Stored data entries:

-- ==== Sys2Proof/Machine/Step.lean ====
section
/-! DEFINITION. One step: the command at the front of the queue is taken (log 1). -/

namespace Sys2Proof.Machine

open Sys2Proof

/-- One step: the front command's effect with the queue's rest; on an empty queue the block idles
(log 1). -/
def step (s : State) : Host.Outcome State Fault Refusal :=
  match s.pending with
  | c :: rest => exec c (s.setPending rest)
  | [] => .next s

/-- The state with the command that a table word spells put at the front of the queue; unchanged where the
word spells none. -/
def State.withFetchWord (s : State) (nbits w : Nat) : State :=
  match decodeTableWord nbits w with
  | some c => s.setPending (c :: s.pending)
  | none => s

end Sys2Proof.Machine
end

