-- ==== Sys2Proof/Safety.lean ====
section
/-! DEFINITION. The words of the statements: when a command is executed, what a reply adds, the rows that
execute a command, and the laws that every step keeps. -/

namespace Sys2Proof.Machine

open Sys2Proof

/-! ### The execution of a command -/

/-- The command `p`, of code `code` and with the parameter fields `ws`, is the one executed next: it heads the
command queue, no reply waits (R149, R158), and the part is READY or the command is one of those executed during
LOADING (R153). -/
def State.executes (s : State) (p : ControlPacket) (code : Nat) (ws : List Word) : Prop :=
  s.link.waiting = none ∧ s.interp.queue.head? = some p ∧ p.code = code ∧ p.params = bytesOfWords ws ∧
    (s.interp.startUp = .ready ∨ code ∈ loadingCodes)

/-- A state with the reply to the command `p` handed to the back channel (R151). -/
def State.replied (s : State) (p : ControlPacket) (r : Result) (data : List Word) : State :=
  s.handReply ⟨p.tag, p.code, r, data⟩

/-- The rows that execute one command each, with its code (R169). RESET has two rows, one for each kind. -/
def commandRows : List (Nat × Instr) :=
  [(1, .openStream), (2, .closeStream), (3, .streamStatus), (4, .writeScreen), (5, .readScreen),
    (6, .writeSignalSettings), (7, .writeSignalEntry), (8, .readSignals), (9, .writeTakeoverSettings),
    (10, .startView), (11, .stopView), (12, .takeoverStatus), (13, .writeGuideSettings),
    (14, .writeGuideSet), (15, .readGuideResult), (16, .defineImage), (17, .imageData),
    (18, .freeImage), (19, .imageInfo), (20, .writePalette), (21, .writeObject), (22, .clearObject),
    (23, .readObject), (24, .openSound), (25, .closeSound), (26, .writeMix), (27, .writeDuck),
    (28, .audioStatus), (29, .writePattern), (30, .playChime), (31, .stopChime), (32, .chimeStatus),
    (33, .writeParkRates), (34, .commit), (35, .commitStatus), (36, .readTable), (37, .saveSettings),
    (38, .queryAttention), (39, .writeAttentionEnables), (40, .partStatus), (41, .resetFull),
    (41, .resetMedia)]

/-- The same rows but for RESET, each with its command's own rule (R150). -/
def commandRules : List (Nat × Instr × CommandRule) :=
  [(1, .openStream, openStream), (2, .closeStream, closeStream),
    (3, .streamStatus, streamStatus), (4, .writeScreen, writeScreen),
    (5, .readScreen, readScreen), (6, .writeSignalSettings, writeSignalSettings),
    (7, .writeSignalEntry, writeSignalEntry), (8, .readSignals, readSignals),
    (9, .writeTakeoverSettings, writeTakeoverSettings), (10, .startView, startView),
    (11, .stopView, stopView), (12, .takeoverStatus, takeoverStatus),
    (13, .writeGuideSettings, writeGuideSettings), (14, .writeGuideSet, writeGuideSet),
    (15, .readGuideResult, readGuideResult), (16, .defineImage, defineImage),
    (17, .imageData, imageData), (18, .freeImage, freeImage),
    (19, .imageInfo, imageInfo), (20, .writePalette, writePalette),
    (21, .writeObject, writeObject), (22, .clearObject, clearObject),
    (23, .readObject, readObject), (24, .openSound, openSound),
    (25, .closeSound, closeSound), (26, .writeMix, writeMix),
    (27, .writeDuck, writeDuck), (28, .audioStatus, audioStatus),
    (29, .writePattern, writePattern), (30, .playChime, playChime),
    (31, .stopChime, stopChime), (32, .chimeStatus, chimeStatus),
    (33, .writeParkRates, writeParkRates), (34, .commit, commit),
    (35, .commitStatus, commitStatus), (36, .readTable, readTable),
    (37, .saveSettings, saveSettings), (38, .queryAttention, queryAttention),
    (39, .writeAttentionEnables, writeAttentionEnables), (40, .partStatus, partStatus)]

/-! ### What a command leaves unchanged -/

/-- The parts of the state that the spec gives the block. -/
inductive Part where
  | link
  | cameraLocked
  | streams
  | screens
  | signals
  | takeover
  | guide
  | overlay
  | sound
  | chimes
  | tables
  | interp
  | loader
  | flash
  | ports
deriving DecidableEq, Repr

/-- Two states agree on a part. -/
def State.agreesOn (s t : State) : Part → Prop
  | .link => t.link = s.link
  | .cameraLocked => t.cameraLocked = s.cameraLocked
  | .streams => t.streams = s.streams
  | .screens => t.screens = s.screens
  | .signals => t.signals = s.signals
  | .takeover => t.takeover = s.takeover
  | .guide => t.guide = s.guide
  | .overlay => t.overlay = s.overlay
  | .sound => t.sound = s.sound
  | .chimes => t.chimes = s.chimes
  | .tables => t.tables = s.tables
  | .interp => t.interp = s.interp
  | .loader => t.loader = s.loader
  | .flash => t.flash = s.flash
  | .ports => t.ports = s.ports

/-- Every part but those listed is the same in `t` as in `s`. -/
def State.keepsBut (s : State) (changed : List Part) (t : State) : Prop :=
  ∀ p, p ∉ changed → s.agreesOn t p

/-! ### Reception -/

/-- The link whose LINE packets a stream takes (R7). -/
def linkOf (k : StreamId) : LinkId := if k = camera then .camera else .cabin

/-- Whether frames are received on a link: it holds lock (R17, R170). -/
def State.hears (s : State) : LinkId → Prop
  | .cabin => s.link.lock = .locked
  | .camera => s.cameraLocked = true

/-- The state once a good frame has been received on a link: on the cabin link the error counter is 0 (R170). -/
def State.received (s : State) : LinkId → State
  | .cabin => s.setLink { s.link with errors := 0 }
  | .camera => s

* * *

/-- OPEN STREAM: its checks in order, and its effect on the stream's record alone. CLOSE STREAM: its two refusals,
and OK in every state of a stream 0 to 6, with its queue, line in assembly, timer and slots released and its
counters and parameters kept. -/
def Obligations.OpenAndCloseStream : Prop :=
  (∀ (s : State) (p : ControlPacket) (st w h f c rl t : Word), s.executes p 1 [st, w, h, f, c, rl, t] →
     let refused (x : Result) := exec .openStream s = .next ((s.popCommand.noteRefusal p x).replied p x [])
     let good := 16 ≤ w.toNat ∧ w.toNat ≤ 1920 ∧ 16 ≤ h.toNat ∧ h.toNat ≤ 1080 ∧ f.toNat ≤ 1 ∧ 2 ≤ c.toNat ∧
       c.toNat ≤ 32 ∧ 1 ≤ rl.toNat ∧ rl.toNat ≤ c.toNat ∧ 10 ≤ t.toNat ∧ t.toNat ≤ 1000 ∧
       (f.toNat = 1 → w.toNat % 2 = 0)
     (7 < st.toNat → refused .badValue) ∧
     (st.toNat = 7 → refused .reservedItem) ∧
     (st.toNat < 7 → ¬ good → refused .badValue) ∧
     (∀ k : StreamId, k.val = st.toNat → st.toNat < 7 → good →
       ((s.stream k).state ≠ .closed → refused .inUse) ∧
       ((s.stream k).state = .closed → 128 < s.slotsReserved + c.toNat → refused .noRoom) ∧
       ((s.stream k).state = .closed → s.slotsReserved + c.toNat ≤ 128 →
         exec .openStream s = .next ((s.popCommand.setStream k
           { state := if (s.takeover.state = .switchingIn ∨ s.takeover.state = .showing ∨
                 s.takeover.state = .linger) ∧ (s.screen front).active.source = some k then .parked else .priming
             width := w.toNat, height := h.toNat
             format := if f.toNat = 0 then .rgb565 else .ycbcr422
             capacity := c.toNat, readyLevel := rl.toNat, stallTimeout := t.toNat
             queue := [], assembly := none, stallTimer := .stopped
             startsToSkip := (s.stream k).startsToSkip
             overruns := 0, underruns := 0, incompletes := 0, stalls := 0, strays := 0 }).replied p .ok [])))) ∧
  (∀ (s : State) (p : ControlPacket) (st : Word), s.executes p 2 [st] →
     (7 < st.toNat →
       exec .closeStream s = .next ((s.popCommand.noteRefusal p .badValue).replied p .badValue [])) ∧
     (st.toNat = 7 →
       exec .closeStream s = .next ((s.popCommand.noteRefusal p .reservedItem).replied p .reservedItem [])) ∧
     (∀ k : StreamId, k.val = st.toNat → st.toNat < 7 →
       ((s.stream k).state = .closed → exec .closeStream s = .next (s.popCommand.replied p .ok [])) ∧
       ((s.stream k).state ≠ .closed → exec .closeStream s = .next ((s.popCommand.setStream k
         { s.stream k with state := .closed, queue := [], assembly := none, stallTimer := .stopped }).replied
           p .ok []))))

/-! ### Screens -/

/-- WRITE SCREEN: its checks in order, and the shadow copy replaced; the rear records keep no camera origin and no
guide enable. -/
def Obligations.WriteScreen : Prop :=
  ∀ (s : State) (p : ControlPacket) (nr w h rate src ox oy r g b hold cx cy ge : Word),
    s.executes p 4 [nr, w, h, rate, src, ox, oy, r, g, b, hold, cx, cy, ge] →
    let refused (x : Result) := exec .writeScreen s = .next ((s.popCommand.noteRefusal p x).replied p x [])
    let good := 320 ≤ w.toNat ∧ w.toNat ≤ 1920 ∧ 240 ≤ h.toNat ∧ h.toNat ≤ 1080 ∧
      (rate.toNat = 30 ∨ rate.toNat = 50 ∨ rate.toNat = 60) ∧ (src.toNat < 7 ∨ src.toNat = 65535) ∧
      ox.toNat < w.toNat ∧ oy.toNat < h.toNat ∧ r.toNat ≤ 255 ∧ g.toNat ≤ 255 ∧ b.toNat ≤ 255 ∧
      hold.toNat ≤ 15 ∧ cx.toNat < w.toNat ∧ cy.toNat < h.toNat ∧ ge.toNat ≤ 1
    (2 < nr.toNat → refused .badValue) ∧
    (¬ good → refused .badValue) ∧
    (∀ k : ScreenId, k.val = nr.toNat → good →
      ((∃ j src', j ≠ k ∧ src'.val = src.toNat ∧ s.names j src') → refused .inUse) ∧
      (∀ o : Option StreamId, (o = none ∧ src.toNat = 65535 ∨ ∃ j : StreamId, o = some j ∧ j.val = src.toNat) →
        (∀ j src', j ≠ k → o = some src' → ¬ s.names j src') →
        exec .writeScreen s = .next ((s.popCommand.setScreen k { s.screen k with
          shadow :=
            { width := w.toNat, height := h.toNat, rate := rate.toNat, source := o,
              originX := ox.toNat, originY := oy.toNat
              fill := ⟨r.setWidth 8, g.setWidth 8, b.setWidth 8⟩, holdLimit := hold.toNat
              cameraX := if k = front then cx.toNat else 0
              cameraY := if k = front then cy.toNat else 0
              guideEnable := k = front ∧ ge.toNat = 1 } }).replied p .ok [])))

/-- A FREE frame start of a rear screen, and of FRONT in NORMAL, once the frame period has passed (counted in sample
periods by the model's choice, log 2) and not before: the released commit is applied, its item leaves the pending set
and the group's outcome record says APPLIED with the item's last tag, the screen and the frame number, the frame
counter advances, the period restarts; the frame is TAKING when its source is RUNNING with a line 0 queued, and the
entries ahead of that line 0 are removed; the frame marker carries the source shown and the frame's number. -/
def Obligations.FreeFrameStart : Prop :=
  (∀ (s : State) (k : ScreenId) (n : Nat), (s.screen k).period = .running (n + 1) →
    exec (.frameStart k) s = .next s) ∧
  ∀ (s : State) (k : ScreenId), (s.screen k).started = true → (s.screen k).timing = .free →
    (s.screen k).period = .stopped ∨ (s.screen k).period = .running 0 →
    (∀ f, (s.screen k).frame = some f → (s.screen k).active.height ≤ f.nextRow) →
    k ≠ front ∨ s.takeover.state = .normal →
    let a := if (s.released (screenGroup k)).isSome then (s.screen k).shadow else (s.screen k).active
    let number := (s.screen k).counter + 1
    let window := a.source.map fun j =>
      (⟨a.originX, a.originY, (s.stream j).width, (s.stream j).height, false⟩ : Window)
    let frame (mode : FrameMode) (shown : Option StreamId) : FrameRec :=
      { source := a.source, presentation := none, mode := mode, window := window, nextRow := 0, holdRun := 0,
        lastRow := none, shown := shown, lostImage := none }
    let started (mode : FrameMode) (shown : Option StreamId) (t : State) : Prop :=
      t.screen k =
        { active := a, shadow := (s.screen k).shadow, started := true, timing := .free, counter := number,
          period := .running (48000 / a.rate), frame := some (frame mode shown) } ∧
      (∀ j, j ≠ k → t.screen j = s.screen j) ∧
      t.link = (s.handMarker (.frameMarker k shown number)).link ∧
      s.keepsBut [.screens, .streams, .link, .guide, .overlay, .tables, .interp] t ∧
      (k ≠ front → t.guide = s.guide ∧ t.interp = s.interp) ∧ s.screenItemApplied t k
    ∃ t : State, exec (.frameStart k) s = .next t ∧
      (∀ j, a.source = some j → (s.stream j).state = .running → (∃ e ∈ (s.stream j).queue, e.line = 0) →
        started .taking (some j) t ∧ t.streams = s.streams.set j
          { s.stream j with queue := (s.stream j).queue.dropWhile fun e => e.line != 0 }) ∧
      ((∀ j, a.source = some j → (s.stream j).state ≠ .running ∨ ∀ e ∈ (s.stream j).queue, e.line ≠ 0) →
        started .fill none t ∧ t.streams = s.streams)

### What needs to be done
Given the records above, return exactly the lines starting at the line containing "(¬ good → refused .badValue) ∧" and ending at the line containing "(∀ j src', j", including both.

### Answer to this task
    (¬ good → refused .badValue) ∧
    (∀ k : ScreenId, k.val = nr.toNat → good →
      ((∃ j src', j ≠ k ∧ src'.val = src.toNat ∧ s.names j src') → refused .inUse) ∧
      (∀ o : Option StreamId, (o = none ∧ src.toNat = 65535 ∨ ∃ j : StreamId, o = some j ∧ j.val = src.toNat) →
        (∀ j src', j ≠ k → o = some src' → ¬ s.names j src') →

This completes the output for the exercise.